=== Begin Enclosure ===

/-- Whether an address lies below its watermark. -/
def State.belowMark (s : State) (addr : Nat) : Bool :=
  match s.markPlace addr with
  | none => false
  | some (t, g) => g < s.mark t

/-- Whether a write of a vault job leaves the secure world: it must fall below the watermarks (R398). -/
def State.vaultJobStrays (s : State) (who : Initiator) (write : Bool) (addr n : Nat) : Bool :=
  write && s.secureAccess who && !who.isVault && !(s.belowMark addr && s.belowMark (addr + n - 1))

/-- Whether [a, a + n) of LPDDR6 meets the offsets [lo, hi) of a stack, both multiples of 4 KiB (R25, R393). -/
def State.meetsStack (s : State) (a n m lo hi : Nat) : Bool :=
  if n = 0 ∨ hi ≤ lo then false
  else if s.interleaved then
    let p0 := a / 0x1000
    let p1 := (a + n - 1) / 0x1000
    let k0 := (p0 + 7 - m) / 8
    m ≤ p1 && k0 ≤ (p1 - m) / 8 && k0 < hi / 0x1000 && lo / 0x1000 ≤ (p1 - m) / 8
  else a < m * 2 ^ 34 + hi && m * 2 ^ 34 + lo < a + n

/-- Whether an address lies in a range under move. -/
def State.isMoving (s : State) (addr : Nat) : Bool :=
  match s.markPlace addr with
  | none => false
  | some (t, g) =>
    match storeFind s.moves t with
    | none => false
    | some (old, new) => min old new ≤ g && g < max old new

/-- Whether a normal-world access to an address is refused (R391). -/
def State.worldRefuses (s : State) (secure : Bool) (addr n : Nat) : Bool :=
  !secure && (s.belowMark addr || s.belowMark (addr + n - 1)
    || (placeOf addr == .lpddr && s.secureLines.any (fun p => addr / 64 ≤ p.1 && p.1 ≤ (addr + n - 1) / 64))
    || (regBase 4 + 0x180000 ≤ addr && addr < regBase 4 + 0x190000)
    || (0x6000090000 ≤ addr && addr < 0x6001000000))

/-- Whether [a, a + n) of LPDDR6 meets a range under move, or lies below a watermark in part (R388, R396). -/
def State.meetsMove (s : State) (a n : Nat) : Bool :=
  s.moves.any (fun p => p.1 < 8
    && s.meetsStack a n p.1 (min p.2.1 p.2.2 * 0x200000) (max p.2.1 p.2.2 * 0x200000))

def State.meetsSecure (s : State) (a n : Nat) : Bool :=
  (List.range 8).any (fun m => s.meetsStack a n m 0 (s.mark m * 0x200000))

/-! ### Golden areas (R292) -/

/-- Whether an address lies in the golden area of a die. -/
def State.inGolden (s : State) (d addr : Nat) : Bool :=
  let b := s.safety.goldenBase[d]?.getD 0
  bit s.boot.goldenWritten d && b ≤ addr && addr < b + 0x200000

/-- Whether the rule of golden areas refuses an access of n bytes. -/
def State.goldenRefuses (s : State) (who : Initiator) (write : Bool) (addr n : Nat) : Bool :=
  match who with
  | .engine te =>
    if s.testing te then
      let out := s.safety.goldenBase[te / 16]?.getD 0 + 0x100000 + te % 16 * 0x8000
      if write then !(out ≤ addr && addr + n ≤ out + 0x8000) else !(s.inGolden (te / 16) addr)
    else (List.range 4).any (fun d => s.inGolden d addr)
  | .loader => false
  | .hardware => false
  | _ => (List.range 4).any (fun d => s.inGolden d addr)

/-! ### Partitions and reach (R157, R196, R197, R367) -/

/-- The index of the partition granule of a scratchpad address among SPM_GRANULE registers of its die. -/
def spmIndex (addr : Nat) : Nat :=
  (addr - 0x4000000000) % 0x10000000 / 0x1000000 * 0x2000 + addr % 0x1000000 / 0x100000

/-- Whether a job names a resident model that holds a die granule index (R157, CACHE). -/
def State.namesModelAt (s : State) (j d g : Nat) : Bool :=
  (s.job j).record.models.any (fun id =>
    match storeFind s.cache.models (s.jobVi j * 64 + id) with
    | none => false
    | some m => m.die == d && (match m.base with
      | none => false
      | some b => b ≤ g && g < b + (m.length + 0x1FFFFF) / 0x200000 * 2))

/-- Whether the owner entry of a scratchpad granule lets an initiator in (R157). DEDUCED: the device's own accesses for an
instance count as the instance's in granules of kind INSTANCE, since queue rings, batch buffers and layers may lie in its
scratchpad (R228, R265, R446). -/
def State.partitionAllows (s : State) (who : Initiator) (d addr : Nat) : Bool :=
  if s.controlsDie who d then true
  else
    let i := spmIndex addr
    let kind := s.fget F.spmGranuleN_kind d i 0
    let vi := s.fget F.spmGranuleN_vi d i 0
    let acts := match who with
      | .engine _ => true
      | .ring _ => true
      | .dma _ => true
      | .service _ => true
      | .ipp _ => true
      | .graphics _ => true
      | _ => false
    if kind = 1 then acts && s.belongs who vi
    else if kind = 2 then
      match s.jobOf who with
      | none => false
      | some j => s.jobClass j == 0 && (s.job j).record.partition == s.fget F.spmGranuleN_rt_partition d i 0
    else if kind = 3 then
      match s.jobOf who with
      | none => false
      | some j => s.belongs who vi && s.namesModelAt j d ((addr - spmBase d 0) / 0x100000)
    else false

/-- Whether [a, e) lies in the ranges of a list, the end of one being the start of the next. -/
def coveredBy (rs : List (Nat × Nat)) (e a : Nat) : Nat → Bool
  | 0 => false
  | fuel + 1 =>
    match rs.find? (fun r => r.1 ≤ a && a < r.2) with
    | none => false
    | some r => e ≤ r.2 || coveredBy rs e r.2 fuel

/-- The LPDDR6 extents of an instance as first and end address (R367). -/
def State.extentsOf (s : State) (vi : Nat) : List (Nat × Nat) :=
  (List.range 8).map (fun k =>
    let base := s.fget F.viExtN_base 4 k (committed vi) * 0x200000
    (base, base + s.fget F.viExtN_granules 4 k (committed vi) * 0x200000))

/-- Whether [a, a + n) lies in the LPDDR6 extents of an instance, in one or in several that adjoin (R367). -/
def State.inExtent (s : State) (vi a n : Nat) : Bool := coveredBy (s.extentsOf vi) (a + n) a 8

/-- Whether an instance owns the partition granule of a scratchpad address: the entry names it, or names an RT
partition that serves it. -/
def State.ownsGranule (s : State) (vi addr : Nat) : Bool :=
  match placeOf addr with
  | .scratchpad d _ =>
    let i := spmIndex addr
    let k := s.fget F.spmGranuleN_kind d i 0
    if k = 2 then (storeGet {} s.sched.parts (s.fget F.spmGranuleN_rt_partition d i 0)).vi == vi
    else (k == 1 || k == 3 || k == 4) && s.fget F.spmGranuleN_vi d i 0 == vi
  | _ => false

/-- Whether every partition granule that [a, a + n) touches satisfies a test on one of its addresses; no scratchpad
range is longer than the four dies' scratchpads. -/
def allGranules (p : Nat → Bool) (a n : Nat) : Bool :=
  n ≤ 0x40000000 && (List.range ((a + n - 1) / 0x100000 + 1 - a / 0x100000)).all (fun i =>
    p (max a ((a / 0x100000 + i) * 0x100000)))

/-- Whether [a, a + n) lies in an instance's reach for writing (R367). -/
def State.inReach (s : State) (vi a n : Nat) : Bool :=
  s.inExtent vi a n || (0 < n && allGranules (s.ownsGranule vi) a n)
    || (match s.publicAt a with
      | none => false
      | some (d, b) => s.bufVi d b == vi && inGranules (a + n - 1) (s.bufBase d b) (s.bufGranules d b))

/-- Whether an instance may read [a, a + n): its reach, or a public range whose mask names it. -/
def State.inReadReach (s : State) (vi a n : Nat) : Bool :=
  s.inReach vi a n || (match s.publicAt a with
    | none => false
    | some (d, b) => bit (s.fget F.cgBufReadersN_readers d b 0) vi)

=== End Enclosure ===

▸ Activity
Everything from the line with "j).record.partition == s.fget F.spmGranuleN_rt_partition d i 0" through the line with "def State.extentsOf (s" should be written out exactly as it appears above, end lines included, and nothing outside that range.

▸ Result below
      | some j => s.jobClass j == 0 && (s.job j).record.partition == s.fget F.spmGranuleN_rt_partition d i 0
    else if kind = 3 then
      match s.jobOf who with
      | none => false
      | some j => s.belongs who vi && s.namesModelAt j d ((addr - spmBase d 0) / 0x100000)
    else false

/-- Whether [a, e) lies in the ranges of a list, the end of one being the start of the next. -/
def coveredBy (rs : List (Nat × Nat)) (e a : Nat) : Nat → Bool
  | 0 => false
  | fuel + 1 =>
    match rs.find? (fun r => r.1 ≤ a && a < r.2) with
    | none => false
    | some r => e ≤ r.2 || coveredBy rs e r.2 fuel

/-- The LPDDR6 extents of an instance as first and end address (R367). -/
def State.extentsOf (s : State) (vi : Nat) : List (Nat × Nat) :=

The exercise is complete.